Comment imaginer des mecs pas macho ?
Depuis deux ans, avec le mouvement Mee Toocontre le harcèlement, un tournant majeur s’est amorcé. Des femmes innombrables affirment leur volonté d’en finir avec la domination masculine sous ses formes sexuelles banales, vulgaires, brutales. Aux combats déjà menés, toujours à poursuivre, pour l’égalité juridique, mais aussi politique, économique, sociale, s’est ainsi ajoutée une lutte pour une égalité des désirs et de leurs expressions. Pendant ce temps, que font donc les hommes, que disent-ils ?
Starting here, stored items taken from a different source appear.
-- ==== Sys2Proof/Machine/State.lean ====
section
/-! DEFINITION. The machine's state as plain data (spec/10_state.md), its value at process start (R350), and the reasons a step
can stop. -/

namespace Sys2Proof.Machine

/-! ### Enumerated types (R20) -/

inductive ProtocolState
  | notInitialized | disabled | enabled
  deriving DecidableEq, Repr

inductive Event
  | ready | frameReceived | execute | frameSent | error
  deriving DecidableEq, Repr

inductive ErrorEvent
  | respondTimeout | receiveDataError | executeFunctionError
  deriving DecidableEq, Repr

inductive RxState
  | init | idle | receiving | error
  deriving DecidableEq, Repr

inductive TxState
  | idle | transmitting | done
  deriving DecidableEq, Repr

inductive TimerPurpose
  | t35 | respondTimeout | convertDelay
  deriving DecidableEq, Repr

/-- R35: the one Port timer. -/
inductive TimerState
  | off
  | armed (purpose : TimerPurpose)
  deriving DecidableEq, Repr

inductive LineMode
  | tx | rx
  deriving DecidableEq, Repr

inductive Token
  | free | held
  deriving DecidableEq, Repr

/-- One slot of the function handler table (R22); code 0 is the sentinel. -/
structure HandlerSlot where
  code    : Byte
  handler : Option HandlerId
  deriving DecidableEq, Repr

/-- The empty slot `(0, none)` (R22). -/
def HandlerSlot.empty : HandlerSlot := ⟨0#8, none⟩

/-- The local error taxonomy (R310). -/
inductive LocalError
  | noError | noSuchRegister | invalidArgument | portError | insufficientResources | ioError | illegalState | busy | timeout
  deriving DecidableEq, Repr

/-- The protocol exceptions and `None` (R311). -/
inductive Exc
  | none | illegalFunction | illegalDataAddress | illegalDataValue | slaveDeviceFailure | acknowledge | slaveBusy
  | memoryParityError | gatewayPathFailed | gatewayTargetFailed
  deriving DecidableEq, Repr

/-- What an API call returns (R6, R54): an error value or `NoError`, or the points that `StoreRead` gives (R288). -/
inductive ApiResult
  | code (e : LocalError)
  | bits (values : List Bool)
  | words (values : List Half)
  deriving DecidableEq, Repr

/-- The sticky set of model faults (R52): `SendRejected` and `EventQueueOverflow` of R20, each a member or not. -/
structure FaultMarks where
  sendRejected       : Bool
  eventQueueOverflow : Bool
  deriving DecidableEq, Repr

/-- Everything the spec gives the block, and four fields of the model's own at the end. -/
structure State where
  /-- R3: the launch parameters, written by no step -/
  cfg         : Config
  -- dispatcher
  /-- R21 -/
  protoState  : ProtocolState
  /-- R22 -/
  hfn         : List HandlerSlot
  /-- R23; none is `Unset` -/
  errEvent    : Option ErrorEvent
  /-- R24 -/
  rcvPduLen   : Half
  -- framing
  /-- R25 -/
  rxState     : RxState
  /-- R26 -/
  txState     : TxState
  /-- R27 -/
  rxbuf       : Memory
  /-- R27 -/
  rxPos       : Nat
  /-- R28 -/
  txbuf       : Memory
  /-- R29 -/
  txCur       : Nat
  /-- R29 -/
  txRem       : Nat
  /-- R30 -/
  sndPduLen   : Half
  /-- R31 -/
  destAddr    : Byte
  /-- R32 -/
  bcast       : Bool
  /-- R33 -/
  lineMode    : LineMode
  /-- R34 -/
  running     : Bool
  -- Port collaborators
  /-- R35 -/
  timer       : TimerState
  /-- R36, oldest first -/
  evq         : List Event
  /-- R37 -/
  token       : Token
  -- codec
  /-- R38 -/
  sidBuf      : Memory
  /-- R38 -/
  sidLen      : Nat
  -- register store (R39), as packed images (R67, R68, R282)
  coils       : Memory
  disc        : Memory
  hold        : Memory
  input       : Memory
  -- bookkeeping and observations
  /-- R52 -/
  faults      : FaultMarks
  /-- R52 -/
  refused     : Bool
  /-- R53, in order -/
  wire        : List Byte
  /-- R54: the result of each API call, in order -/
  results     : List ApiResult
  /-- R54, R146: the `err_event` values read by the `Error` handler, in order -/
  errorsRead  : List (Option ErrorEvent)
  -- the model's own
  /-- the steps still to come, encoded (R105; log 1, log 4) -/
  program     : List Byte
  /-- how many Execute steps have run: the argument of the free values (log 8) -/
  draws       : Nat
  deriving DecidableEq, Repr

/-- The state at process start (R350, 10_state.md section 9) for given launch parameters and initial shadow tables. -/
def State.atStart (cfg : Config) (coils disc hold input : Memory) : State where
  cfg := cfg
  protoState := .notInitialized
  hfn := List.replicate cfg.funcHandlersMax HandlerSlot.empty
  errEvent := none
  rcvPduLen := 0#16
  rxState := .init
  txState := .idle
  rxbuf := []
  rxPos := 0
  txbuf := []
  txCur := 0
  txRem := 0
  sndPduLen := 0#16
  destAddr := 0#8
  bcast := false
  lineMode := .rx
  running := false
  timer := .off
  evq := []
  token := .free
  sidBuf := []
  sidLen := 0
  coils := coils
  disc := disc
  hold := hold
  input := input
  faults := ⟨false, false⟩
  refused := false
  wire := []
  results := []
  errorsRead := []
  program := []
  draws := 0

/-- The machine right after reset: process start with the default configuration (log 2) and shadow tables whose bytes are all
0 (DESIGN CHOICE, log 3: the spec leaves them unspecified, D26). -/
def State.reset : State := State.atStart Config.default [] [] [] []

/-- The reasons a step stops with a fault. -/
inductive Fault
  /-- Raised by `step` alone, when the program bytes encode no step (the model's own encoding, log 1). Safe: the model stops
  where the spec has no step. -/
  | undecodable (why : DecodeError)
  deriving DecidableEq, Repr

/-- The reasons a step or a launch is refused. -/
inductive Refusal
  /-- Raised by `exec` for an instruction that has no meaning yet; no arm is left that does. Safe. -/
  | notModelled (mnemonic : String)
  /-- Raised by `launch` for launch parameters that fail a constraint of R3 ("a configuration that fails one is refused"). Safe. -/
  | configurationRefused
  deriving DecidableEq, Repr

end Sys2Proof.Machine
end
Ils ricanent, regardent ailleurs ? Ils observent, sans plus ? Ils se montrent solidaires ? En ce cas, pourquoi, comment ? Et à quel prix ? Si des hommes veulent rejoindre ce nouveau monde, que doivent-ils changer dans leur tête, leur vie, leur langage, leurs comportements ? Que veut dire exactement, si on garde en tête l’égalité des genres, être un bon père, un bon compagnon, un bon collègue ?
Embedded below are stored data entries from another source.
/-- Words written out from R90, R94, R95, R96 and R97 decode to the instructions they stand for: request PDUs (with and without data,
and one whose count is out of range), a response, an exception response, a code outside the ten, and the frame of R95's example. -/
def Obligations.SpecWordsDecode : Prop :=
  decodeRequestPdu [0x03#8, 0x00#8, 0x64#8, 0x00#8, 0x02#8] = .ok (.reqRhr 100#16 2#16) ∧
  decodeRequestPdu [0x05#8, 0x00#8, 0xAC#8, 0xFF#8, 0x00#8] = .ok (.reqWsc 0xAC#16 0xFF00#16) ∧
  decodeRequestPdu [0x0F#8, 0x00#8, 0x13#8, 0x00#8, 0x0A#8, 0x02#8, 0xCD#8, 0x01#8] =
    .ok (.reqWmc 0x13#16 10#16 [0x02#8, 0xCD#8, 0x01#8]) ∧
  decodeRequestPdu [0x10#8, 0x00#8, 0x01#8, 0x00#8, 0x00#8, 0x00#8] = .ok (.reqWmr 1#16 0#16 [0x00#8]) ∧
  decodeResponsePdu [0x03#8, 0x04#8, 0x00#8, 0x0A#8, 0x00#8, 0x0B#8] =
    .ok (.rspRhr [0x04#8, 0x00#8, 0x0A#8, 0x00#8, 0x0B#8]) ∧
  decodeResponsePdu [0x83#8, 0x02#8] = .ok (.rspException 0x83#8 [0x02#8]) ∧
  decodeResponsePdu [0x07#8, 0x00#8] = .ok (.rspUnknown 0x07#8 [0x00#8]) ∧
  decodeFrame [0x11#8, 0x03#8, 0x00#8, 0x00#8, 0x00#8, 0x02#8, 0xC6#8, 0x9B#8] =
    .ok (.frame 0x11#8 [0x03#8, 0x00#8, 0x00#8, 0x00#8, 0x02#8] 0xC6#8 0x9B#8) ∧
  wireOrder 0x11#8 [0x03#8, 0x00#8, 0x00#8, 0x00#8, 0x02#8] 0xC6#8 0x9B#8 =
    frameBytes 0x11#8 [0x03#8, 0x00#8, 0x00#8, 0x00#8, 0x02#8]

/-- Which row of the table a response PDU is (R93, R97, R103): bit 7 first, then the ten codes, else unknown. -/
def Obligations.FunctionCodeSelectsRow : Prop :=
  ∀ (fc : Byte) (data : List Byte), data.length ≤ 252 →
    ∃ i, decodeResponsePdu (fc :: data) = .ok i ∧ i.wellFormed = true ∧ ResponseRow i fc data ∧
      (fc.getLsbD 7 = true → i = .rspException fc data) ∧
      (fc.getLsbD 7 = false → (∀ h : HandlerId, codeOf h ≠ fc) → i = .rspUnknown fc data) ∧
      (fc.getLsbD 7 = false → (∃ h : HandlerId, codeOf h = fc) → i ≠ .rspUnknown fc data)

/-- The request fields read back from the send buffer are the arguments, for every request a builder admits (R102). -/
def Obligations.RequestFieldsReadBack : Prop :=
  ∀ (s : State) (slave : Byte) (a n wa wn : Half) (bits : List Byte) (values : List Half),
    s.token = .free →
    (∀ i, i ∈ [Instr.appRequestReadCoils slave a n, .appRequestReadDiscreteInputs slave a n,
          .appRequestReadHoldingRegister slave a n, .appRequestReadInputRegister slave a n,
          .appRequestWriteSingleCoil slave a n, .appRequestWriteHoldingRegister slave a n] →
      ∀ t, exec i s = .next t → t.token = .held → reqAddr t = a ∧ reqCount t = n) ∧
    (∀ t, exec (.appRequestWriteMultipleCoils slave a n bits) s = .next t → t.token = .held →
      reqAddr t = a ∧ reqCount t = n ∧ (reqBc t).toNat = (n.toNat + 7) / 8 ∧
      reqData t ((n.toNat + 7) / 8) = bits.take ((n.toNat + 7) / 8)) ∧
    (∀ t, exec (.appRequestWriteMultipleHoldingRegister slave a n values) s = .next t → t.token = .held →
      reqAddr t = a ∧ reqCount t = n ∧ (reqBc t).toNat = 2 * n.toNat ∧
      reqData t (2 * n.toNat) = beBytes (values.take n.toNat)) ∧
    (∀ t, exec (.appRequestReadWriteMultipleHoldingRegister slave a n wa wn values) s = .next t → t.token = .held →
      reqAddr t = a ∧ reqCount t = n ∧ rwWaddr t = wa ∧ rwWcount t = wn ∧ (rwWbc t).toNat = 2 * wn.toNat ∧
      rwWdata t (2 * wn.toNat) = beBytes (values.take wn.toNat))

/-! ### CRC engine -/

/-- Appending the CRC low byte first and computing it again gives 0 (R303). -/
def Obligations.CrcOverAppendedIsZero : Prop :=
  ∀ b : List Byte, crc16 (b ++ [lo8 (crc16 b), hi8 (crc16 b)]) = 0x0000#16

/-- The table method computes the same value for every input, and its first entries are those of R301. -/
def Obligations.CrcTableMethodAgrees : Prop :=
  (∀ b : List Byte, crc16Table b = crc16 b) ∧
  crcTable 0x00#8 = 0x0000#16 ∧ crcTable 0x01#8 = 0xC0C1#16 ∧ crcTable 0x02#8 = 0xC181#16 ∧
  crcTable 0x80#8 = 0xA001#16 ∧ crcTable 0xFF#8 = 0x4040#16

/-- The reference values of R304 (computed by the spec from R300), with the two bytes each appends, low byte first. -/
def Obligations.CrcReferenceValues : Prop :=
  ∀ r ∈ [(([] : List Byte), 0xFFFF#16, 0xFF#8, 0xFF#8),
      ([0x00#8], 0x40BF#16, 0xBF#8, 0x40#8),
      ([0xFF#8], 0x00FF#16, 0xFF#8, 0x00#8),
      ([0x31#8, 0x32#8, 0x33#8, 0x34#8, 0x35#8, 0x36#8, 0x37#8, 0x38#8, 0x39#8], 0x4B37#16, 0x37#8, 0x4B#8),
      ([0x11#8, 0x03#8, 0x00#8, 0x00#8, 0x00#8, 0x02#8], 0x9BC6#16, 0xC6#8, 0x9B#8),
      ([0x01#8, 0x03#8, 0x00#8, 0x64#8, 0x00#8, 0x02#8], 0xD485#16, 0x85#8, 0xD4#8),
      ([0x01#8, 0x03#8, 0x04#8, 0x00#8, 0x0A#8, 0x00#8, 0x0B#8], 0xF69B#16, 0x9B#8, 0xF6#8),
      ([0x01#8, 0x05#8, 0x00#8, 0xAC#8, 0xFF#8, 0x00#8], 0x1B4C#16, 0x4C#8, 0x1B#8),
      ([0x00#8, 0x05#8, 0x00#8, 0x05#8, 0xFF#8, 0x00#8], 0xEA9D#16, 0x9D#8, 0xEA#8)],
    crc16 r.1 = r.2.1 ∧ crcTail r.1 = [r.2.2.1, r.2.2.2]

/-- Changing one byte of a valid frame makes the residue non-zero (R303's corner case). -/
def Obligations.OneCorruptedByteIsDetected : Prop :=
  ∀ (before after : List Byte) (b b' : Byte), crc16 (before ++ b :: after) = 0x0000#16 → b ≠ b' →
    crc16 (before ++ b' :: after) ≠ 0x0000#16

/-! ### Memory and register store -/

/-- A write keeps the canonical form, is read back, and leaves every other address alone; two canonical memories that read alike
are the same list. -/
def Obligations.CanonicalMemoryIsItsReads : Prop :=
  (∀ (m : Memory) (a : Nat) (v : Byte), Memory.wf m → Memory.wf (Memory.write m a v) ∧
    ∀ b, Memory.read (Memory.write m a v) b = if b = a then v else Memory.read m b) ∧
  (∀ m m' : Memory, Memory.wf m → Memory.wf m' → (∀ a, Memory.read m a = Memory.read m' a) → m = m')

/-- `SetBits` makes table bits off .. off+n-1 the bits 0 .. n-1 of v and changes no other bit of any slave (R282). -/
def Obligations.SetBitsWritesItsBits : Prop :=
  ∀ (m : Memory) (slave off n : Nat) (v : Byte), 1 ≤ n → n ≤ 8 → off + n ≤ 65536 →
    BitsWritten m (setBits m slave off n v) slave off n [v]

/-- `GetBits` gives n table bits, zero above them (R283); the packed images of R289 (which the spec marks as derived) hold the
points of a table in order. -/
def Obligations.PackedReadsGiveThePoints : Prop :=
  (∀ (m : Memory) (slave off n : Nat) (k : Nat), 1 ≤ n → n ≤ 8 →
    (getBits m slave off n).getLsbD k = (decide (k < n) && bitAt m slave (off + k))) ∧
  (∀ (m : Memory) (slave i n : Nat),
    (packedBits m slave i n).length = (n + 7) / 8 ∧
    ∀ q k, q < (n + 7) / 8 → k < 8 →
      ((packedBits m slave i n).getD q 0#8).getLsbD k = (decide (8 * q + k < n) && bitAt m slave (i + 8 * q + k))) ∧
  (∀ (m : Memory) (slave i n : Nat),
    (packedWords m slave i n).length = 2 * n ∧
    ∀ j, j < n →
      (packedWords m slave i n).getD (2 * j) 0#8 = hi8 (wordAt m slave (i + j)) ∧
      (packedWords m slave i n).getD (2 * j + 1) 0#8 = lo8 (wordAt m slave (i + j)))

/-- `StoreWrite` on the two bit tables (R284, R285): outside the window or for a slave that is not configured nothing is written
(R280, R281); inside it exactly the n bits are. That coil i+j becomes bit j mod 8 of bytes[j div 8] is what R284 marks as derived
(from R282). -/
def Obligations.BitStoreWriteEffect : Prop :=
  ∀ (s : State) (t : Table) (slave : Byte) (a : Half) (n : Nat) (bytes : List Byte),
    configOk s.cfg → (t = .coils ∨ t = .disc) → bytes.length = (n + 7) / 8 →
    (¬ InWindow s.cfg t slave a n → storeWrite t slave (a + 1#16) n bytes s = (s, .noSuchRegister)) ∧
    (InWindow s.cfg t slave a n →
      ∃ m, storeWrite t slave (a + 1#16) n bytes s = (withTable t m s, .noError) ∧
        BitsWritten (tableOf t s) m slave.toNat (indexOf s.cfg t a) n bytes)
Chacun reconnaît sans peine combien ces questions sont cruciales, elles engagent le présent et l’avenir proche, voire le long terme. Pourtant, force est de reconnaître qu’il n’y a pas foule, chez les hommes, pour s’y atteler. Les philosophes, de Platon à Rawls en passant par Kant, se sont préoccupés de justice, sans discontinuer, mais la « justice de genre » est demeurée en dehors de leur horizon. La morale et les questions éthiques furent évidemment à leur menu, quotidiennement, depuis l’Antiquité, pourtant l’interrogation sur la « morale du masculin » est toute nouvelle.
Le nouvel essai d’Ivan Jablonka, Des hommes justes, approfondit ces interrogations, défrichant ainsi un terrain peu balisé. On retrouve ici les qualités qui font de cet auteur, à l’intersection de l’histoire et de la littérature, entre sciences sociales et récit de soi, l’artisan d’une œuvre remarquée. Ce chercheur-écrivain tresse en effet souverainement, de livre en livre, forte érudition et style limpide, implication personnelle et exigence de rigueur.
« Ecrire ce livre a été une manière de rompre avec moi-même » remarque-t-il, en conclusion. Rompre avec les avantages que procurent le fait d’être un homme, cela veut dire aussi bien partager les tâches ménagères (sans se croire ni héros ni esclave…) que réfléchir à sa place, son identité, son désir face à l’émancipation des femmes. Cette méditation passe par un retour sur le lointain passé, pour y scruter comment s’est mis en place le patriarcat, l’instauration sociale et politique de la domination masculine. L’historien retrace ensuite les combats du féminisme, évoque ses figures clés, beaucoup de femmes mais aussi quelques hommes, avant de dresser l’inventaire de tout ce qui change, radicalement, aujourd’hui.
Toutefois, la part la plus neuve du texte, la plus philosophique et la plus intéressante aussi, est consacrée à l’éthique du masculin. Comment être juste en étant homme ? Sur quels critères se guider, selon quelles valeurs se transformer, par quelles actions commencer ? En élaborant des réponses, qui méritent une vive attention, Ivan Jablonka n’ignore pas qu’il propose une nouvelle utopie. Le regard sur sa démarche dépendra donc du crédit qu’on accorde aux utopies. Une nouvelle masculinité entrainerait effectivement de profonds bouleversements dans la famille, la politique, le travail, la sexualité… Mais suffit-il d’y rêver brillamment pour les voir advenir ?
DES HOMMES JUSTES
Du patriarcat aux nouvelles masculinités
d’Ivan Jablonka
Seuil « Les livres du nouveau monde », 444 p., 22 €.